# Activity:
Word-for-word transcription is needed for all of the entries.

(Stored items from a collection)
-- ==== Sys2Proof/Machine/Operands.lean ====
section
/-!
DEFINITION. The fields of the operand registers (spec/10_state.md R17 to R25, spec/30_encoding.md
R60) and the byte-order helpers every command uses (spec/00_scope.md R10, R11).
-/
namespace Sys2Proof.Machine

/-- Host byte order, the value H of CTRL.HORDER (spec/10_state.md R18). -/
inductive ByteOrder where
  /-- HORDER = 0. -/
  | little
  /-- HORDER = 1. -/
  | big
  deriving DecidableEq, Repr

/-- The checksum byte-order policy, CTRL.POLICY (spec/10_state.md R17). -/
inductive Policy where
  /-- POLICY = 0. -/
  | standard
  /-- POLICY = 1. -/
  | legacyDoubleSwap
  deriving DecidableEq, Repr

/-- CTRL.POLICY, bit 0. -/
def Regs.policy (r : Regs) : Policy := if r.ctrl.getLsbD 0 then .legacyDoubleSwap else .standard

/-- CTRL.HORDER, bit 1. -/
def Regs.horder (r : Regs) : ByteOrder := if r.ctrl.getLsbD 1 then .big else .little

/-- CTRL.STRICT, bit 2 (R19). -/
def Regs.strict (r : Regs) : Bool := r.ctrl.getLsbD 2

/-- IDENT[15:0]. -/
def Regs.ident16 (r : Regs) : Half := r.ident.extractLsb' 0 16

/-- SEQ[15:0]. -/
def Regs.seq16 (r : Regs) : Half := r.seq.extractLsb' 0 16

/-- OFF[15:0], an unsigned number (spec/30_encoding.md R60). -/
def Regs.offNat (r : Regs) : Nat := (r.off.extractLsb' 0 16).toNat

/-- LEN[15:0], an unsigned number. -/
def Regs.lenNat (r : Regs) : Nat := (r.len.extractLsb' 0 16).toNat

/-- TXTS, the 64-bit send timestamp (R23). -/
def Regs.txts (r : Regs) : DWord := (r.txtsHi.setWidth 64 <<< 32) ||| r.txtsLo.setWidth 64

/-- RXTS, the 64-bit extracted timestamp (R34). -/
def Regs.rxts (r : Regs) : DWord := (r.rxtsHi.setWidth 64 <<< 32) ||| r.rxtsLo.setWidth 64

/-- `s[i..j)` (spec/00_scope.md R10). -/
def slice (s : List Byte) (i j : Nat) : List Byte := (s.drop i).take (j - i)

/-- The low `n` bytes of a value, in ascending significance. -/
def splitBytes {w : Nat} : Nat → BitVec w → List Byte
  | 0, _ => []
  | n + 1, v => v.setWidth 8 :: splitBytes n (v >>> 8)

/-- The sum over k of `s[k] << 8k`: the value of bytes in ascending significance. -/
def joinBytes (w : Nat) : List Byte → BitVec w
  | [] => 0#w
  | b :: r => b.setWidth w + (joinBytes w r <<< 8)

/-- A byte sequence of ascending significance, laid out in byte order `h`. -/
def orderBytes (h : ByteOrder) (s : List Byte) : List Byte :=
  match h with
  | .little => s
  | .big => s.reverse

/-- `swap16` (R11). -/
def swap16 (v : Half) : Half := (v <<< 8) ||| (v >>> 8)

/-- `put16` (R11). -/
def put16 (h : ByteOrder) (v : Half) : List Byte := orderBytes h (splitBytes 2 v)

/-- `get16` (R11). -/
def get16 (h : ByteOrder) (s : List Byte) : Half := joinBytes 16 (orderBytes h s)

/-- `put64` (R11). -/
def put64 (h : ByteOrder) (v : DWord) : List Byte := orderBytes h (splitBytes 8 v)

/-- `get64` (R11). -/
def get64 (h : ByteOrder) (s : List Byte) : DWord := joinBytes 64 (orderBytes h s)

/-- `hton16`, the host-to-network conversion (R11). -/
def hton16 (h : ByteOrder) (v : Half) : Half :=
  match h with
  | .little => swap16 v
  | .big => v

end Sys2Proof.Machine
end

# Result of the exercise:
-- ==== Sys2Proof/Machine/Operands.lean ====
section
/-!
DEFINITION. The fields of the operand registers (spec/10_state.md R17 to R25, spec/30_encoding.md
R60) and the byte-order helpers every command uses (spec/00_scope.md R10, R11).
-/
namespace Sys2Proof.Machine

/-- Host byte order, the value H of CTRL.HORDER (spec/10_state.md R18). -/
inductive ByteOrder where
  /-- HORDER = 0. -/
  | little
  /-- HORDER = 1. -/
  | big
  deriving DecidableEq, Repr

/-- The checksum byte-order policy, CTRL.POLICY (spec/10_state.md R17). -/
inductive Policy where
  /-- POLICY = 0. -/
  | standard
  /-- POLICY = 1. -/
  | legacyDoubleSwap
  deriving DecidableEq, Repr

/-- CTRL.POLICY, bit 0. -/
def Regs.policy (r : Regs) : Policy := if r.ctrl.getLsbD 0 then .legacyDoubleSwap else .standard

/-- CTRL.HORDER, bit 1. -/
def Regs.horder (r : Regs) : ByteOrder := if r.ctrl.getLsbD 1 then .big else .little

/-- CTRL.STRICT, bit 2 (R19). -/
def Regs.strict (r : Regs) : Bool := r.ctrl.getLsbD 2

/-- IDENT[15:0]. -/
def Regs.ident16 (r : Regs) : Half := r.ident.extractLsb' 0 16

/-- SEQ[15:0]. -/
def Regs.seq16 (r : Regs) : Half := r.seq.extractLsb' 0 16

/-- OFF[15:0], an unsigned number (spec/30_encoding.md R60). -/
def Regs.offNat (r : Regs) : Nat := (r.off.extractLsb' 0 16).toNat

/-- LEN[15:0], an unsigned number. -/
def Regs.lenNat (r : Regs) : Nat := (r.len.extractLsb' 0 16).toNat

/-- TXTS, the 64-bit send timestamp (R23). -/
def Regs.txts (r : Regs) : DWord := (r.txtsHi.setWidth 64 <<< 32) ||| r.txtsLo.setWidth 64

/-- RXTS, the 64-bit extracted timestamp (R34). -/
def Regs.rxts (r : Regs) : DWord := (r.rxtsHi.setWidth 64 <<< 32) ||| r.rxtsLo.setWidth 64

/-- `s[i..j)` (spec/00_scope.md R10). -/
def slice (s : List Byte) (i j : Nat) : List Byte := (s.drop i).take (j - i)

/-- The low `n` bytes of a value, in ascending significance. -/
def splitBytes {w : Nat} : Nat → BitVec w → List Byte
  | 0, _ => []
  | n + 1, v => v.setWidth 8 :: splitBytes n (v >>> 8)

/-- The sum over k of `s[k] << 8k`: the value of bytes in ascending significance. -/
def joinBytes (w : Nat) : List Byte → BitVec w
  | [] => 0#w
  | b :: r => b.setWidth w + (joinBytes w r <<< 8)

/-- A byte sequence of ascending significance, laid out in byte order `h`. -/
def orderBytes (h : ByteOrder) (s : List Byte) : List Byte :=
  match h with
  | .little => s
  | .big => s.reverse

/-- `swap16` (R11). -/
def swap16 (v : Half) : Half := (v <<< 8) ||| (v >>> 8)

/-- `put16` (R11). -/
def put16 (h : ByteOrder) (v : Half) : List Byte := orderBytes h (splitBytes 2 v)

/-- `get16` (R11). -/
def get16 (h : ByteOrder) (s : List Byte) : Half := joinBytes 16 (orderBytes h s)

/-- `put64` (R11). -/
def put64 (h : ByteOrder) (v : DWord) : List Byte := orderBytes h (splitBytes 8 v)

/-- `get64` (R11). -/
def get64 (h : ByteOrder) (s : List Byte) : DWord := joinBytes 64 (orderBytes h s)

/-- `hton16`, the host-to-network conversion (R11). -/
def hton16 (h : ByteOrder) (v : Half) : Half :=
  match h with
  | .little => swap16 v
  | .big => v

end Sys2Proof.Machine
end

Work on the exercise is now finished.